*** Exercise inputs Section Begins ***

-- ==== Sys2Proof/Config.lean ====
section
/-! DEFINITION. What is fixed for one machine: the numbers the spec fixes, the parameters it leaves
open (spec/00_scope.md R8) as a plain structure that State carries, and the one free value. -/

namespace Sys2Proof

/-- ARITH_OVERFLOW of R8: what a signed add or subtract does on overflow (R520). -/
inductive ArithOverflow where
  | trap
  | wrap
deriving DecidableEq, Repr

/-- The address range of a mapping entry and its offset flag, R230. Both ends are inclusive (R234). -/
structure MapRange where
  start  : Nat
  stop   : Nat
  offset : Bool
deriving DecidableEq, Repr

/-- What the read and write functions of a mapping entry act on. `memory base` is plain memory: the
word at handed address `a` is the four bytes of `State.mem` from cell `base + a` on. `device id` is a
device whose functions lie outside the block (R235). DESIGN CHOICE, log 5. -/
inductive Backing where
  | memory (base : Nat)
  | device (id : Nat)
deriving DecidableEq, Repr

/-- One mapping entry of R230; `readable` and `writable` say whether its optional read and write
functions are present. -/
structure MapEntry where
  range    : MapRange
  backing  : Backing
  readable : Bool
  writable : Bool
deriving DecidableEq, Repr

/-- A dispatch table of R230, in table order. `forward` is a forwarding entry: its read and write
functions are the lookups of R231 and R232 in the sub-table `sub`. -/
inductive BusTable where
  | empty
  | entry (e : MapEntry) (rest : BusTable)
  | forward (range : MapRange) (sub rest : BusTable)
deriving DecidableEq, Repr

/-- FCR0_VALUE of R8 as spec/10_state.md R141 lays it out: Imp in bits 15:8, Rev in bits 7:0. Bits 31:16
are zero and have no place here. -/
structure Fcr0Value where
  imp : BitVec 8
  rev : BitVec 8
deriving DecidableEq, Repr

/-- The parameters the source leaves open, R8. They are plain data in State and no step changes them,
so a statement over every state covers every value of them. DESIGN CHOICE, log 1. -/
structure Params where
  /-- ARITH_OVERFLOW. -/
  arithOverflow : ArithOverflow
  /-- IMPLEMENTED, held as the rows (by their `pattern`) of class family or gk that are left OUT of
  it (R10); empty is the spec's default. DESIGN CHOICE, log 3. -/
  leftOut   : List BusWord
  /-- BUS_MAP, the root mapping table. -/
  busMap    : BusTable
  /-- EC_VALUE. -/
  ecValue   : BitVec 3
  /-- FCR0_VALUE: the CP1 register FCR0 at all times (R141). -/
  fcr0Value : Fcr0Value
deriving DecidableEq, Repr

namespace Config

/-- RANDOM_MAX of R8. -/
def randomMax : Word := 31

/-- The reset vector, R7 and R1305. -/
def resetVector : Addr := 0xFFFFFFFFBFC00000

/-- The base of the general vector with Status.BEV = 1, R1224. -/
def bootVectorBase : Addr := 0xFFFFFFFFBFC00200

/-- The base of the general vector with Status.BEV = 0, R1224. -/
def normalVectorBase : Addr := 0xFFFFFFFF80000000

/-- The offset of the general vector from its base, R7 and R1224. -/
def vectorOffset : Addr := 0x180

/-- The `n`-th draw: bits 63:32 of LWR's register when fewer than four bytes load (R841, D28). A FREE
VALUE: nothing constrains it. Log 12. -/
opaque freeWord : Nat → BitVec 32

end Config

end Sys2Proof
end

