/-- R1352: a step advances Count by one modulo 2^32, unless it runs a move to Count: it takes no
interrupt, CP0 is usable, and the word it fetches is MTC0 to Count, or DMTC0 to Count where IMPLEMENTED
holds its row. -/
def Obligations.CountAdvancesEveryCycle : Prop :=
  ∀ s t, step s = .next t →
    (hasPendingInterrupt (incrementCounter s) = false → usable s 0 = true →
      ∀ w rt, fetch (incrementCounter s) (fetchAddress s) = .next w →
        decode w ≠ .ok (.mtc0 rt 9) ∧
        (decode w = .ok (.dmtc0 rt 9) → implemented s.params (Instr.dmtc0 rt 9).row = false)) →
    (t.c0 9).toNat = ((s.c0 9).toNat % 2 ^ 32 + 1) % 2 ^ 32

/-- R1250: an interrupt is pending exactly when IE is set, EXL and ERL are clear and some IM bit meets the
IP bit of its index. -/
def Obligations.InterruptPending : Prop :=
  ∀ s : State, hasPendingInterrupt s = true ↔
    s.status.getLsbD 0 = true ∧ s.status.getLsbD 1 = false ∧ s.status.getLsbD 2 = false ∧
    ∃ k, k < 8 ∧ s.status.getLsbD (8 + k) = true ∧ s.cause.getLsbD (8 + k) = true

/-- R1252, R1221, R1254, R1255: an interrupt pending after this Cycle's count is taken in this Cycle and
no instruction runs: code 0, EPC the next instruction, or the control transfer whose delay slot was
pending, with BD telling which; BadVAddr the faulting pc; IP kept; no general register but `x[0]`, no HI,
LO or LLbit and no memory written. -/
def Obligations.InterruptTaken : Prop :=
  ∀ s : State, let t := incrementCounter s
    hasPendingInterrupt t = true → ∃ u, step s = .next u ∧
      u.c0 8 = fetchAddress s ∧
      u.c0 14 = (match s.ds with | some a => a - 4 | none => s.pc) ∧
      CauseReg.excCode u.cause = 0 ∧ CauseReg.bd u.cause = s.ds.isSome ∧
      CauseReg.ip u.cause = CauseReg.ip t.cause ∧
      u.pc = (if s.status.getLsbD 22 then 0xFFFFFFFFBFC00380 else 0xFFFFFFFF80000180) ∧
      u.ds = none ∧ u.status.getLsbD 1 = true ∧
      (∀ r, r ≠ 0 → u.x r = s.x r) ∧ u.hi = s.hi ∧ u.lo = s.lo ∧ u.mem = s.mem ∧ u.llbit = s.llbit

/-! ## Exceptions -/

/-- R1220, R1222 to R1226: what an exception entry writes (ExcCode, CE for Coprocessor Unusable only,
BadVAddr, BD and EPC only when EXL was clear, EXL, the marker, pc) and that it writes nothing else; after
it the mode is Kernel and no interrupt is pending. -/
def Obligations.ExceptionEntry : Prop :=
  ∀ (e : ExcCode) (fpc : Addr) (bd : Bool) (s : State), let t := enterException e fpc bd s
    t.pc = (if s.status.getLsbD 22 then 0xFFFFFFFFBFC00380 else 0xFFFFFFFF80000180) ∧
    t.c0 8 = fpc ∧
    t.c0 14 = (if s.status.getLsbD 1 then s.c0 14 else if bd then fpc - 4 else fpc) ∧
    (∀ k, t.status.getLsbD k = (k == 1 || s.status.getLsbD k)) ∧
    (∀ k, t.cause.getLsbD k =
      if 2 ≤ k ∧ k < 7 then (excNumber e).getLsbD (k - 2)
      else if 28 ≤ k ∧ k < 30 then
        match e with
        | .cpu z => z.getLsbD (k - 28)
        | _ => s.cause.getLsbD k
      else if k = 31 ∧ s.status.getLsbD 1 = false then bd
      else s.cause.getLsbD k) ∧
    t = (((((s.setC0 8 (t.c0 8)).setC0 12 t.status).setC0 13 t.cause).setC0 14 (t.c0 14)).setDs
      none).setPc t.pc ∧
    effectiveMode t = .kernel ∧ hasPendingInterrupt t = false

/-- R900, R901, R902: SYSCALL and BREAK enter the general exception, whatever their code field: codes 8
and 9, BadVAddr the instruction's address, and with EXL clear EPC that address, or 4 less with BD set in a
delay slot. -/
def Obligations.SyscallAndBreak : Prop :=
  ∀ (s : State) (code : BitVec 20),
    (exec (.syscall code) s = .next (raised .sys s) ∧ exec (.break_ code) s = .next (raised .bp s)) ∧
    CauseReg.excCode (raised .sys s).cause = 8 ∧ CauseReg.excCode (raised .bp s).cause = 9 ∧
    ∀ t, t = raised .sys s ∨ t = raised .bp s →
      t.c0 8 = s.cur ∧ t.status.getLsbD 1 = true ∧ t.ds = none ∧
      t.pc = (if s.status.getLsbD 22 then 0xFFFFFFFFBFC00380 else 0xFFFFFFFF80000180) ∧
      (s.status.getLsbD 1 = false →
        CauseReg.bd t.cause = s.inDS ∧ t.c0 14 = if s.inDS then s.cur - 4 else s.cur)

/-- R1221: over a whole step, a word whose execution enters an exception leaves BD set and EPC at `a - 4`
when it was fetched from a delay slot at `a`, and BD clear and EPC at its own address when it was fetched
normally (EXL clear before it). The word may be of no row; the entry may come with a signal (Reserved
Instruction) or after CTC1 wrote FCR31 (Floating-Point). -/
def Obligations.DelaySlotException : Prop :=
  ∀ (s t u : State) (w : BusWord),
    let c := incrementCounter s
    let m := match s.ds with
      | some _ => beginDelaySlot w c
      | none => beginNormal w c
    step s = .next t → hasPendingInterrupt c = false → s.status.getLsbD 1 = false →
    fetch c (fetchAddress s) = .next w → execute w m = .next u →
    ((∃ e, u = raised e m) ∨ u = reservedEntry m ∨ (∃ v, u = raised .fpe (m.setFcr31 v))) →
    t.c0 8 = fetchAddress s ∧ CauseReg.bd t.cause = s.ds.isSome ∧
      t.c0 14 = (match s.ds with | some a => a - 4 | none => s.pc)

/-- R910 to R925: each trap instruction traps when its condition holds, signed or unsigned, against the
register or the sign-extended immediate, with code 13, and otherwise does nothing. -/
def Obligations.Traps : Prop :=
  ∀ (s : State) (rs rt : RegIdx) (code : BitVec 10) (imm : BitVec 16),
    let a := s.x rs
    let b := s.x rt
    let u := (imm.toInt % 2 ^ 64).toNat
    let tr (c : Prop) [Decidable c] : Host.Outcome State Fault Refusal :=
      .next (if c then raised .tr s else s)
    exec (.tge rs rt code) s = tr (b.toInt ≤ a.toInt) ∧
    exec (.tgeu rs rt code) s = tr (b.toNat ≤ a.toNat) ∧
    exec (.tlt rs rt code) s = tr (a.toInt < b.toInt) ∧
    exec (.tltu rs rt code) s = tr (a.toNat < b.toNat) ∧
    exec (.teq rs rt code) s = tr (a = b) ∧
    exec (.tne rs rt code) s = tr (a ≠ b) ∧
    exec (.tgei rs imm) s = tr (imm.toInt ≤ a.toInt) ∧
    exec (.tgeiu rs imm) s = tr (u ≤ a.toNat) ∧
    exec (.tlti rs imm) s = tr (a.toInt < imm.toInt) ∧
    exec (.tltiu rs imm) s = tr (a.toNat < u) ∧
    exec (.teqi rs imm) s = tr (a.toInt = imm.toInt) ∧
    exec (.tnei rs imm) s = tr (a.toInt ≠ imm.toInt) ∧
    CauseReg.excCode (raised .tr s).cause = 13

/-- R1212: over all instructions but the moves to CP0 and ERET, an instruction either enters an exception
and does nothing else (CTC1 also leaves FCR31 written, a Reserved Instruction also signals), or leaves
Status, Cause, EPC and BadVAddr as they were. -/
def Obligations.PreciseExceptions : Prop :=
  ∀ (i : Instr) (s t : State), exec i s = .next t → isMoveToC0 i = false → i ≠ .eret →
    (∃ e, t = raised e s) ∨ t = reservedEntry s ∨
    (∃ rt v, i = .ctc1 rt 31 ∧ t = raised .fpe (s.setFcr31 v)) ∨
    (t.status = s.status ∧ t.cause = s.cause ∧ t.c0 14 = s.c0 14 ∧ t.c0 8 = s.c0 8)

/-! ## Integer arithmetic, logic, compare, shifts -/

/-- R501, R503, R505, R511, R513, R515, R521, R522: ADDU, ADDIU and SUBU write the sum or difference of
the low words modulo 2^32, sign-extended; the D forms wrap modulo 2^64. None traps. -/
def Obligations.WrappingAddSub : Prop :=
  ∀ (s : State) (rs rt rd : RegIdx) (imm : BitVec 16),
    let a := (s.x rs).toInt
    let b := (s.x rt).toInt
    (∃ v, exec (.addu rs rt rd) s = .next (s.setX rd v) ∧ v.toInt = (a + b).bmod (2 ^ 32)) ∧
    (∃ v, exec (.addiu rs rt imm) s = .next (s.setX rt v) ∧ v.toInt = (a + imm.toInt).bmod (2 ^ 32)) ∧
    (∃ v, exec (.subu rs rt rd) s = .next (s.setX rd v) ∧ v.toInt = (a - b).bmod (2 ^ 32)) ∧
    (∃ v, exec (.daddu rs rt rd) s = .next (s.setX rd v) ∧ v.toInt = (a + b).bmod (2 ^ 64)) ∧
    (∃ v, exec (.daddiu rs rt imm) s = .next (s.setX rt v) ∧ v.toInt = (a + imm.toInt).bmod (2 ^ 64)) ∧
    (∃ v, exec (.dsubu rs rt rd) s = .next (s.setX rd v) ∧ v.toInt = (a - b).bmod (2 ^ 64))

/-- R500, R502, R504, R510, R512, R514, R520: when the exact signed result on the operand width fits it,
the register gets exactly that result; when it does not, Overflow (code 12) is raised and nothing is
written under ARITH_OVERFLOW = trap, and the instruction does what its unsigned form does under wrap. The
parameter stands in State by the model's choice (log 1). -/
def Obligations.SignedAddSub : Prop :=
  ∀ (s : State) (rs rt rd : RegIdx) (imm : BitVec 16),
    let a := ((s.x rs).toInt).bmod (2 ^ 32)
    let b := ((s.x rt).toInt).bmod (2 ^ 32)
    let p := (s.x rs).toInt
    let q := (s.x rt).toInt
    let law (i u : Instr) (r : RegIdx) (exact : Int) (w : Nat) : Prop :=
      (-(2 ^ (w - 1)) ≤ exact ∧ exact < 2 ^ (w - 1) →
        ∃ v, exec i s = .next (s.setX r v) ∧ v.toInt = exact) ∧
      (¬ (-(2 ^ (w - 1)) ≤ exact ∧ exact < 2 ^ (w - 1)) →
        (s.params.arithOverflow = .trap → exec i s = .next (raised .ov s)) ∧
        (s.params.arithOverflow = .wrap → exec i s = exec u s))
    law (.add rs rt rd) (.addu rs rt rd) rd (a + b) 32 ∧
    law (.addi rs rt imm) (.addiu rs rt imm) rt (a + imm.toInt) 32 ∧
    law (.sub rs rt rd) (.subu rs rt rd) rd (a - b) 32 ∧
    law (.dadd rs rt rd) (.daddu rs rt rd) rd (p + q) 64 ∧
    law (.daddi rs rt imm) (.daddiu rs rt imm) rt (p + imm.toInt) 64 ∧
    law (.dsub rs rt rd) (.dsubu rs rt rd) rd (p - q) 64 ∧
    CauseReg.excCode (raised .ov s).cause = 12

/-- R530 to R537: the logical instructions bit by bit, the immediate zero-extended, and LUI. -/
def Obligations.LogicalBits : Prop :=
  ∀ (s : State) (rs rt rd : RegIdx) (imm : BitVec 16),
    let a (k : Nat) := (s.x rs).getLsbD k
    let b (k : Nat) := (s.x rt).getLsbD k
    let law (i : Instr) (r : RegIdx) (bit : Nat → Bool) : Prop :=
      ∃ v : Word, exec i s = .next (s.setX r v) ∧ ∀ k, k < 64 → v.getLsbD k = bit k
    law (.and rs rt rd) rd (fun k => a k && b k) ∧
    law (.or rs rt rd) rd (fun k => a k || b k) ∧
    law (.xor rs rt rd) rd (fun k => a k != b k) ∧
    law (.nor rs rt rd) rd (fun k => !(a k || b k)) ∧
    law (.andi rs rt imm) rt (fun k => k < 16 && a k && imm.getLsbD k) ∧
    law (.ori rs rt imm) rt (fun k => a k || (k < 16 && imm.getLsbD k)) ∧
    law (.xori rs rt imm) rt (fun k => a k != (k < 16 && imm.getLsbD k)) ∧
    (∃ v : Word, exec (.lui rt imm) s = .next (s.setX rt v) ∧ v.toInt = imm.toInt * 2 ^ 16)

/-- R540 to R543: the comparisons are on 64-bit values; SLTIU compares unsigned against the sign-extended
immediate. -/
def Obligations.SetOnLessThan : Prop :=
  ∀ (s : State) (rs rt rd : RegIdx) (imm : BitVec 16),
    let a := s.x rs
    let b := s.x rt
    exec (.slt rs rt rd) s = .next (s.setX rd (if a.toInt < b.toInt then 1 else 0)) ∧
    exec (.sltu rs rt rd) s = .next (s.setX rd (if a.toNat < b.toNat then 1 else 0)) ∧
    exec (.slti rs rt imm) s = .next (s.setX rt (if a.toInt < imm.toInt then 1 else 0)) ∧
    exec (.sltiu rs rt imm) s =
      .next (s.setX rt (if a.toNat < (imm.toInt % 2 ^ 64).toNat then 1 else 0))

*** Exercise inputs Section Ends ***
*** Exercise inputs Section Begins ***

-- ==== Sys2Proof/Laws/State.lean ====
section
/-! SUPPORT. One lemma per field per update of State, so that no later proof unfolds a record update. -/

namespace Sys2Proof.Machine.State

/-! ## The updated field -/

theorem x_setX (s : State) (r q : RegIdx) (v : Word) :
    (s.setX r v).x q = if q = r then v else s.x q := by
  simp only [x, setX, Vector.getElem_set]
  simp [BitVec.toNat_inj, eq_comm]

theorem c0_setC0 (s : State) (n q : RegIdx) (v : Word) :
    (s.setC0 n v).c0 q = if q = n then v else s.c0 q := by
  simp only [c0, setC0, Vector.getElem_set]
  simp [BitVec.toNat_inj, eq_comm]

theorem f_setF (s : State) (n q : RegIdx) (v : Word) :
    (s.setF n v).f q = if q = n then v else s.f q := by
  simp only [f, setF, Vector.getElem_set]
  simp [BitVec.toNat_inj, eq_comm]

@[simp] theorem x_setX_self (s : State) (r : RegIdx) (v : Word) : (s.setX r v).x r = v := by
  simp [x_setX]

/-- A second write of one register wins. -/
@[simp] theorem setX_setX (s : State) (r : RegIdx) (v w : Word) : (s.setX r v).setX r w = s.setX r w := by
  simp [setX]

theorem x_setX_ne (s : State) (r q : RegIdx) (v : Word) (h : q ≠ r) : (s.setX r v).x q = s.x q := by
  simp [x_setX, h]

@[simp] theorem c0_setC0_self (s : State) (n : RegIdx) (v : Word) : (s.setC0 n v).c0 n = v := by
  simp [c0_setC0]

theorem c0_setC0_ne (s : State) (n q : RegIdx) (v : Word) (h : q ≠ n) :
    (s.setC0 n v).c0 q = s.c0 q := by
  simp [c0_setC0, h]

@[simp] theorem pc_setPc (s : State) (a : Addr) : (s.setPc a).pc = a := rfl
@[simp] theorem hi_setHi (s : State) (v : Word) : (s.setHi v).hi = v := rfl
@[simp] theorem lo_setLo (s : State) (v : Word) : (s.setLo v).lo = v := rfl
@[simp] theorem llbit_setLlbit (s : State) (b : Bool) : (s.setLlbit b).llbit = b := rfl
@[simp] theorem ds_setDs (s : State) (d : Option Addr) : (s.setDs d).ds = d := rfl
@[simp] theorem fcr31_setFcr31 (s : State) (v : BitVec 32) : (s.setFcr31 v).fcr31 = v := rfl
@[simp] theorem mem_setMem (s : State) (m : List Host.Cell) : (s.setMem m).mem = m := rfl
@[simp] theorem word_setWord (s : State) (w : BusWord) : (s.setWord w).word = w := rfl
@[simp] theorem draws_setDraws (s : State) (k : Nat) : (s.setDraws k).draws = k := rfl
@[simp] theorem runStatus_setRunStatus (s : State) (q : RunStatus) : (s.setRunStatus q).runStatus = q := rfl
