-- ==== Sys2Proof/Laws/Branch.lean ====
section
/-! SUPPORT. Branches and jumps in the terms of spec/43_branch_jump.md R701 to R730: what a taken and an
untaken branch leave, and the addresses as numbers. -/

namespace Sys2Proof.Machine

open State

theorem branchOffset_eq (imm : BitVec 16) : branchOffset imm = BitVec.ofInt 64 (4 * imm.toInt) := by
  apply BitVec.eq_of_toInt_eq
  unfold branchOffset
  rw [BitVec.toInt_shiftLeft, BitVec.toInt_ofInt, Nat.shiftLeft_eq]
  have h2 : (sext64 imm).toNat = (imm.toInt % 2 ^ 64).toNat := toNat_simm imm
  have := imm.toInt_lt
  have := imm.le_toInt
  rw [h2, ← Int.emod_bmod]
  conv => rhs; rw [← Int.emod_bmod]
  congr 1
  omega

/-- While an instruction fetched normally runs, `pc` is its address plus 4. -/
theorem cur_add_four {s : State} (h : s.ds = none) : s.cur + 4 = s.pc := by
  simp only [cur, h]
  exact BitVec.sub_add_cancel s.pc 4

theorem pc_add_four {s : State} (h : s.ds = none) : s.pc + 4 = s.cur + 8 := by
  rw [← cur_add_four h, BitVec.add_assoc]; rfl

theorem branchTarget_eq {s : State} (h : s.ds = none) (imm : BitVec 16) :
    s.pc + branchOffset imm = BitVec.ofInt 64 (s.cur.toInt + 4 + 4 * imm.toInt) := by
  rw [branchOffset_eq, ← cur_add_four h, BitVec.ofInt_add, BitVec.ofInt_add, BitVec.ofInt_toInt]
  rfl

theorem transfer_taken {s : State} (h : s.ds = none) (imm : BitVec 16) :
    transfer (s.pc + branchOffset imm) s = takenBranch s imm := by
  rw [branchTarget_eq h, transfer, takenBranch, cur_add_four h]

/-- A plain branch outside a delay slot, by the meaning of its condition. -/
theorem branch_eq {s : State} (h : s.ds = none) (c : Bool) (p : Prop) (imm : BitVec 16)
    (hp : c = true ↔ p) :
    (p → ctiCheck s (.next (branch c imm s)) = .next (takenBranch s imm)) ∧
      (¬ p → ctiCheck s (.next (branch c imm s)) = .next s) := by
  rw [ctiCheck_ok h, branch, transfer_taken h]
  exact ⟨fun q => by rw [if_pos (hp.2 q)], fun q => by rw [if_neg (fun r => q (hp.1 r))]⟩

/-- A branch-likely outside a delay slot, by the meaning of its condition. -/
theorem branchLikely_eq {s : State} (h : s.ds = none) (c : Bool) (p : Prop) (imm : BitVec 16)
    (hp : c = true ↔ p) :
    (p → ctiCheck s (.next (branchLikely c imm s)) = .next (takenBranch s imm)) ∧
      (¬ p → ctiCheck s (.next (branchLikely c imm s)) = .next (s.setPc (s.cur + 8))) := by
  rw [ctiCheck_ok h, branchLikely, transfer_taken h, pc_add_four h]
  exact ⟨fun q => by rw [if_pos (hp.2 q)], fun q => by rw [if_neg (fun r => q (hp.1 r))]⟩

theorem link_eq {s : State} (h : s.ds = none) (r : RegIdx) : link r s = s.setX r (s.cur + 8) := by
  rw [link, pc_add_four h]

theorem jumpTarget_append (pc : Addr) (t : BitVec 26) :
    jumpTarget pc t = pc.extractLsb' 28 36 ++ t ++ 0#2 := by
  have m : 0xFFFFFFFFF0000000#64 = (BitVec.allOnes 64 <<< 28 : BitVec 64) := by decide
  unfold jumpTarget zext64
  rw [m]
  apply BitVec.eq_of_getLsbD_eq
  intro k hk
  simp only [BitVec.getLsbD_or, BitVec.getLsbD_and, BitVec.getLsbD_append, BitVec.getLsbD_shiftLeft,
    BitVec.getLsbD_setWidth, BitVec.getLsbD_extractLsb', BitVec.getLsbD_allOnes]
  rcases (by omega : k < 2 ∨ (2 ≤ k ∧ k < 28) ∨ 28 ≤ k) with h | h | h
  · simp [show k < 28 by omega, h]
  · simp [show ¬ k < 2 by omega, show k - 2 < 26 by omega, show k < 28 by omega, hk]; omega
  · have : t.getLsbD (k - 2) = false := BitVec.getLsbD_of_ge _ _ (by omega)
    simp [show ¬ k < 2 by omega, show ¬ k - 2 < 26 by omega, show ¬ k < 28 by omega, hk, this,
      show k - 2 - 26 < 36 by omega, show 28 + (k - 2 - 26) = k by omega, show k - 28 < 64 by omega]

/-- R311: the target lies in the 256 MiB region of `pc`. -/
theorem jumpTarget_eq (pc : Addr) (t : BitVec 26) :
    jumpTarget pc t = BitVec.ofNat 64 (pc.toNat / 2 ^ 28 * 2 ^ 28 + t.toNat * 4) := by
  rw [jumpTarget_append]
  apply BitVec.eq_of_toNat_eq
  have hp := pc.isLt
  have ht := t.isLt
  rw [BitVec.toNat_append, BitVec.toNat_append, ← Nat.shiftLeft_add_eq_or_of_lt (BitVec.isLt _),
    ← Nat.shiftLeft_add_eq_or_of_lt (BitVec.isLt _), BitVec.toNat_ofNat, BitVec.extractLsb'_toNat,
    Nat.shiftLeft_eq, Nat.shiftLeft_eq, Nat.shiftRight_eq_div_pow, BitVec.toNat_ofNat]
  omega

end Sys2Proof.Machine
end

*** Exercise inputs Section Ends ***

## Required work
In the data above, find the line with "s.setX r w := by" and the line with "v).lo = v := rfl". Retype both, plus every line between them, exactly.

## Expected answer
@[simp] theorem setX_setX (s : State) (r : RegIdx) (v w : Word) : (s.setX r v).setX r w = s.setX r w := by
  simp [setX]

theorem x_setX_ne (s : State) (r q : RegIdx) (v : Word) (h : q ≠ r) : (s.setX r v).x q = s.x q := by
  simp [x_setX, h]

@[simp] theorem c0_setC0_self (s : State) (n : RegIdx) (v : Word) : (s.setC0 n v).c0 n = v := by
  simp [c0_setC0]

theorem c0_setC0_ne (s : State) (n q : RegIdx) (v : Word) (h : q ≠ n) :
    (s.setC0 n v).c0 q = s.c0 q := by
  simp [c0_setC0, h]

@[simp] theorem pc_setPc (s : State) (a : Addr) : (s.setPc a).pc = a := rfl
@[simp] theorem hi_setHi (s : State) (v : Word) : (s.setHi v).hi = v := rfl
@[simp] theorem lo_setLo (s : State) (v : Word) : (s.setLo v).lo = v := rfl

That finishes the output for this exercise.